# SD25 Diesel transmission swap



## Nisseamer (Oct 15, 2013)

Hi Folks
I have a 1987 D21 extended cab with a 5 speed manual and SD25 diesel. It is stuck in third gear but the clutch seems to work fine. It won't shift out of third either while moving or stopped, but the clutch disengages the engine from the transmission as normal.

I was climbing a hill and when over the top went to shift and it wouldn't move. I yanked pretty hard once and it came into a neutral position but made quite a bit of noise....before I rolled to a stop I shoved very hard and managed to get it back into third (it wouldn't go into any other gear). It didn't grind while going in, it just finally and with great resistance went back in. I drove the last 80 km home in third without incident or any unusual noises. Managed to just squeak over the one hill that worried me by giving it everything it had at the bottom.

I just had the transmission overhauled a year ago at a transmission shop because it was howling third and starting to make similar noised in other gears.
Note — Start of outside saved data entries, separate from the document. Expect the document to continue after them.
/-! ### mapSns -/
@[simp] theorem mapSns_now (s : State) (f : Sns → Sns) : (s.mapSns f).now = s.now := rfl
@[simp] theorem mapSns_regs (s : State) (f : Sns → Sns) : (s.mapSns f).regs = s.regs := rfl
@[simp] theorem mapSns_mems (s : State) (f : Sns → Sns) : (s.mapSns f).mems = s.mems := rfl
@[simp] theorem mapSns_bus (s : State) (f : Sns → Sns) : (s.mapSns f).bus = s.bus := rfl
@[simp] theorem mapSns_chp (s : State) (f : Sns → Sns) : (s.mapSns f).chp = s.chp := rfl
@[simp] theorem mapSns_psq (s : State) (f : Sns → Sns) : (s.mapSns f).psq = s.psq := rfl
@[simp] theorem mapSns_psy (s : State) (f : Sns → Sns) : (s.mapSns f).psy = s.psy := rfl
@[simp] theorem mapSns_src (s : State) (f : Sns → Sns) : (s.mapSns f).src = s.src := rfl
@[simp] theorem mapSns_occ (s : State) (f : Sns → Sns) : (s.mapSns f).occ = s.occ := rfl
@[simp] theorem mapSns_crx (s : State) (f : Sns → Sns) : (s.mapSns f).crx = s.crx := rfl
@[simp] theorem mapSns_cal (s : State) (f : Sns → Sns) : (s.mapSns f).cal = s.cal := rfl
@[simp] theorem mapSns_chn (s : State) (f : Sns → Sns) : (s.mapSns f).chn = s.chn := rfl
@[simp] theorem mapSns_pcm (s : State) (f : Sns → Sns) : (s.mapSns f).pcm = s.pcm := rfl
@[simp] theorem mapSns_phs (s : State) (f : Sns → Sns) : (s.mapSns f).phs = s.phs := rfl
@[simp] theorem mapSns_pfl (s : State) (f : Sns → Sns) : (s.mapSns f).pfl = s.pfl := rfl
@[simp] theorem mapSns_rmx (s : State) (f : Sns → Sns) : (s.mapSns f).rmx = s.rmx := rfl
@[simp] theorem mapSns_dts (s : State) (f : Sns → Sns) : (s.mapSns f).dts = s.dts := rfl
@[simp] theorem mapSns_aar (s : State) (f : Sns → Sns) : (s.mapSns f).aar = s.aar := rfl
@[simp] theorem mapSns_zon (s : State) (f : Sns → Sns) : (s.mapSns f).zon = s.zon := rfl
@[simp] theorem mapSns_gda (s : State) (f : Sns → Sns) : (s.mapSns f).gda = s.gda := rfl
@[simp] theorem mapSns_gdb (s : State) (f : Sns → Sns) : (s.mapSns f).gdb = s.gdb := rfl
@[simp] theorem mapSns_guards (s : State) (f : Sns → Sns) : (s.mapSns f).guards = s.guards := rfl
@[simp] theorem mapSns_rng (s : State) (f : Sns → Sns) : (s.mapSns f).rng = s.rng := rfl
@[simp] theorem mapSns_cmp (s : State) (f : Sns → Sns) : (s.mapSns f).cmp = s.cmp := rfl
@[simp] theorem mapSns_cvu (s : State) (f : Sns → Sns) : (s.mapSns f).cvu = s.cvu := rfl
@[simp] theorem mapSns_dmc (s : State) (f : Sns → Sns) : (s.mapSns f).dmc = s.dmc := rfl
@[simp] theorem mapSns_ref (s : State) (f : Sns → Sns) : (s.mapSns f).ref = s.ref := rfl
@[simp] theorem mapSns_tiu (s : State) (f : Sns → Sns) : (s.mapSns f).tiu = s.tiu := rfl
@[simp] theorem mapSns_lan (s : State) (f : Sns → Sns) : (s.mapSns f).lan = s.lan := rfl
@[simp] theorem mapSns_eth (s : State) (f : Sns → Sns) : (s.mapSns f).eth = s.eth := rfl
@[simp] theorem mapSns_kpe (s : State) (f : Sns → Sns) : (s.mapSns f).kpe = s.kpe := rfl
@[simp] theorem mapSns_mgc (s : State) (f : Sns → Sns) : (s.mapSns f).mgc = s.mgc := rfl
@[simp] theorem mapSns_sns (s : State) (f : Sns → Sns) : (s.mapSns f).sns = f s.sns := rfl
@[simp] theorem mapSns_evr (s : State) (f : Sns → Sns) : (s.mapSns f).evr = s.evr := rfl
@[simp] theorem mapSns_tim (s : State) (f : Sns → Sns) : (s.mapSns f).tim = s.tim := rfl
@[simp] theorem mapSns_upd (s : State) (f : Sns → Sns) : (s.mapSns f).upd = s.upd := rfl
@[simp] theorem mapSns_pwr (s : State) (f : Sns → Sns) : (s.mapSns f).pwr = s.pwr := rfl
@[simp] theorem mapSns_fresh (s : State) (f : Sns → Sns) : (s.mapSns f).fresh = s.fresh := rfl
@[simp] theorem mapSns_pending (s : State) (f : Sns → Sns) : (s.mapSns f).pending = s.pending := rfl

/-! ### mapEvr -/
@[simp] theorem mapEvr_now (s : State) (f : Evr → Evr) : (s.mapEvr f).now = s.now := rfl
@[simp] theorem mapEvr_regs (s : State) (f : Evr → Evr) : (s.mapEvr f).regs = s.regs := rfl
@[simp] theorem mapEvr_mems (s : State) (f : Evr → Evr) : (s.mapEvr f).mems = s.mems := rfl
@[simp] theorem mapEvr_bus (s : State) (f : Evr → Evr) : (s.mapEvr f).bus = s.bus := rfl
@[simp] theorem mapEvr_chp (s : State) (f : Evr → Evr) : (s.mapEvr f).chp = s.chp := rfl
@[simp] theorem mapEvr_psq (s : State) (f : Evr → Evr) : (s.mapEvr f).psq = s.psq := rfl
@[simp] theorem mapEvr_psy (s : State) (f : Evr → Evr) : (s.mapEvr f).psy = s.psy := rfl
@[simp] theorem mapEvr_src (s : State) (f : Evr → Evr) : (s.mapEvr f).src = s.src := rfl
@[simp] theorem mapEvr_occ (s : State) (f : Evr → Evr) : (s.mapEvr f).occ = s.occ := rfl
@[simp] theorem mapEvr_crx (s : State) (f : Evr → Evr) : (s.mapEvr f).crx = s.crx := rfl
@[simp] theorem mapEvr_cal (s : State) (f : Evr → Evr) : (s.mapEvr f).cal = s.cal := rfl
@[simp] theorem mapEvr_chn (s : State) (f : Evr → Evr) : (s.mapEvr f).chn = s.chn := rfl
@[simp] theorem mapEvr_pcm (s : State) (f : Evr → Evr) : (s.mapEvr f).pcm = s.pcm := rfl
@[simp] theorem mapEvr_phs (s : State) (f : Evr → Evr) : (s.mapEvr f).phs = s.phs := rfl
@[simp] theorem mapEvr_pfl (s : State) (f : Evr → Evr) : (s.mapEvr f).pfl = s.pfl := rfl
@[simp] theorem mapEvr_rmx (s : State) (f : Evr → Evr) : (s.mapEvr f).rmx = s.rmx := rfl
@[simp] theorem mapEvr_dts (s : State) (f : Evr → Evr) : (s.mapEvr f).dts = s.dts := rfl
@[simp] theorem mapEvr_aar (s : State) (f : Evr → Evr) : (s.mapEvr f).aar = s.aar := rfl
@[simp] theorem mapEvr_zon (s : State) (f : Evr → Evr) : (s.mapEvr f).zon = s.zon := rfl
@[simp] theorem mapEvr_gda (s : State) (f : Evr → Evr) : (s.mapEvr f).gda = s.gda := rfl
@[simp] theorem mapEvr_gdb (s : State) (f : Evr → Evr) : (s.mapEvr f).gdb = s.gdb := rfl
@[simp] theorem mapEvr_guards (s : State) (f : Evr → Evr) : (s.mapEvr f).guards = s.guards := rfl
@[simp] theorem mapEvr_rng (s : State) (f : Evr → Evr) : (s.mapEvr f).rng = s.rng := rfl
@[simp] theorem mapEvr_cmp (s : State) (f : Evr → Evr) : (s.mapEvr f).cmp = s.cmp := rfl
@[simp] theorem mapEvr_cvu (s : State) (f : Evr → Evr) : (s.mapEvr f).cvu = s.cvu := rfl
@[simp] theorem mapEvr_dmc (s : State) (f : Evr → Evr) : (s.mapEvr f).dmc = s.dmc := rfl
@[simp] theorem mapEvr_ref (s : State) (f : Evr → Evr) : (s.mapEvr f).ref = s.ref := rfl
@[simp] theorem mapEvr_tiu (s : State) (f : Evr → Evr) : (s.mapEvr f).tiu = s.tiu := rfl
@[simp] theorem mapEvr_lan (s : State) (f : Evr → Evr) : (s.mapEvr f).lan = s.lan := rfl
@[simp] theorem mapEvr_eth (s : State) (f : Evr → Evr) : (s.mapEvr f).eth = s.eth := rfl
@[simp] theorem mapEvr_kpe (s : State) (f : Evr → Evr) : (s.mapEvr f).kpe = s.kpe := rfl
@[simp] theorem mapEvr_mgc (s : State) (f : Evr → Evr) : (s.mapEvr f).mgc = s.mgc := rfl
@[simp] theorem mapEvr_sns (s : State) (f : Evr → Evr) : (s.mapEvr f).sns = s.sns := rfl
@[simp] theorem mapEvr_evr (s : State) (f : Evr → Evr) : (s.mapEvr f).evr = f s.evr := rfl
@[simp] theorem mapEvr_tim (s : State) (f : Evr → Evr) : (s.mapEvr f).tim = s.tim := rfl
@[simp] theorem mapEvr_upd (s : State) (f : Evr → Evr) : (s.mapEvr f).upd = s.upd := rfl
@[simp] theorem mapEvr_pwr (s : State) (f : Evr → Evr) : (s.mapEvr f).pwr = s.pwr := rfl
@[simp] theorem mapEvr_fresh (s : State) (f : Evr → Evr) : (s.mapEvr f).fresh = s.fresh := rfl
@[simp] theorem mapEvr_pending (s : State) (f : Evr → Evr) : (s.mapEvr f).pending = s.pending := rfl

/-! ### mapTim -/
@[simp] theorem mapTim_now (s : State) (f : Tim → Tim) : (s.mapTim f).now = s.now := rfl
@[simp] theorem mapTim_regs (s : State) (f : Tim → Tim) : (s.mapTim f).regs = s.regs := rfl
@[simp] theorem mapTim_mems (s : State) (f : Tim → Tim) : (s.mapTim f).mems = s.mems := rfl
@[simp] theorem mapTim_bus (s : State) (f : Tim → Tim) : (s.mapTim f).bus = s.bus := rfl
@[simp] theorem mapTim_chp (s : State) (f : Tim → Tim) : (s.mapTim f).chp = s.chp := rfl
@[simp] theorem mapTim_psq (s : State) (f : Tim → Tim) : (s.mapTim f).psq = s.psq := rfl
@[simp] theorem mapTim_psy (s : State) (f : Tim → Tim) : (s.mapTim f).psy = s.psy := rfl
@[simp] theorem mapTim_src (s : State) (f : Tim → Tim) : (s.mapTim f).src = s.src := rfl
@[simp] theorem mapTim_occ (s : State) (f : Tim → Tim) : (s.mapTim f).occ = s.occ := rfl
@[simp] theorem mapTim_crx (s : State) (f : Tim → Tim) : (s.mapTim f).crx = s.crx := rfl
@[simp] theorem mapTim_cal (s : State) (f : Tim → Tim) : (s.mapTim f).cal = s.cal := rfl
@[simp] theorem mapTim_chn (s : State) (f : Tim → Tim) : (s.mapTim f).chn = s.chn := rfl
@[simp] theorem mapTim_pcm (s : State) (f : Tim → Tim) : (s.mapTim f).pcm = s.pcm := rfl
@[simp] theorem mapTim_phs (s : State) (f : Tim → Tim) : (s.mapTim f).phs = s.phs := rfl
@[simp] theorem mapTim_pfl (s : State) (f : Tim → Tim) : (s.mapTim f).pfl = s.pfl := rfl
@[simp] theorem mapTim_rmx (s : State) (f : Tim → Tim) : (s.mapTim f).rmx = s.rmx := rfl
@[simp] theorem mapTim_dts (s : State) (f : Tim → Tim) : (s.mapTim f).dts = s.dts := rfl
@[simp] theorem mapTim_aar (s : State) (f : Tim → Tim) : (s.mapTim f).aar = s.aar := rfl
@[simp] theorem mapTim_zon (s : State) (f : Tim → Tim) : (s.mapTim f).zon = s.zon := rfl
@[simp] theorem mapTim_gda (s : State) (f : Tim → Tim) : (s.mapTim f).gda = s.gda := rfl
@[simp] theorem mapTim_gdb (s : State) (f : Tim → Tim) : (s.mapTim f).gdb = s.gdb := rfl
@[simp] theorem mapTim_guards (s : State) (f : Tim → Tim) : (s.mapTim f).guards = s.guards := rfl
@[simp] theorem mapTim_rng (s : State) (f : Tim → Tim) : (s.mapTim f).rng = s.rng := rfl
@[simp] theorem mapTim_cmp (s : State) (f : Tim → Tim) : (s.mapTim f).cmp = s.cmp := rfl
@[simp] theorem mapTim_cvu (s : State) (f : Tim → Tim) : (s.mapTim f).cvu = s.cvu := rfl
@[simp] theorem mapTim_dmc (s : State) (f : Tim → Tim) : (s.mapTim f).dmc = s.dmc := rfl
@[simp] theorem mapTim_ref (s : State) (f : Tim → Tim) : (s.mapTim f).ref = s.ref := rfl
@[simp] theorem mapTim_tiu (s : State) (f : Tim → Tim) : (s.mapTim f).tiu = s.tiu := rfl
@[simp] theorem mapTim_lan (s : State) (f : Tim → Tim) : (s.mapTim f).lan = s.lan := rfl
@[simp] theorem mapTim_eth (s : State) (f : Tim → Tim) : (s.mapTim f).eth = s.eth := rfl
@[simp] theorem mapTim_kpe (s : State) (f : Tim → Tim) : (s.mapTim f).kpe = s.kpe := rfl
@[simp] theorem mapTim_mgc (s : State) (f : Tim → Tim) : (s.mapTim f).mgc = s.mgc := rfl
@[simp] theorem mapTim_sns (s : State) (f : Tim → Tim) : (s.mapTim f).sns = s.sns := rfl
@[simp] theorem mapTim_evr (s : State) (f : Tim → Tim) : (s.mapTim f).evr = s.evr := rfl
@[simp] theorem mapTim_tim (s : State) (f : Tim → Tim) : (s.mapTim f).tim = f s.tim := rfl
@[simp] theorem mapTim_upd (s : State) (f : Tim → Tim) : (s.mapTim f).upd = s.upd := rfl
@[simp] theorem mapTim_pwr (s : State) (f : Tim → Tim) : (s.mapTim f).pwr = s.pwr := rfl
@[simp] theorem mapTim_fresh (s : State) (f : Tim → Tim) : (s.mapTim f).fresh = s.fresh := rfl
@[simp] theorem mapTim_pending (s : State) (f : Tim → Tim) : (s.mapTim f).pending = s.pending := rfl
The shop said the bearings were completely shot....which made sense given the noise it made.

After the overhaul it had a faint whirring noise for a while but the original overhaul mechanic was too "ham-fisted" a driver to even hear it when i took it back to him for a test drive (or didn't want to!?). Now, after a year of only occasionally noticing that sound it started to make the same whirring noise (different than the previous growling of the bearings) a little louder in most gears, though not sounding critical at that point, and I didn't make it home (about 300 km).

I have had the truck for three years and the stick has always had a lot of play in it when shifting. I have had that in other vehicles so wan't concerned...I think it is only a nylon or teflon spacer/bushing required to fix it.

I live in a fairly remote part of the country (Canada) with the nearest mechanic shop over 100 km away from where the truck is at my home now. 

Question(s):
Is there another tranny that could go in that truck that would mate up to the diesel and existing drive-lines? I'm not too worried about gear ratios.
Any idea what might be gong on inside this thing?

It is my only vehicle so need to get it fixed very soon.

Thanks very much for any ideas or help you may have. 
Cheers

Gerry


----------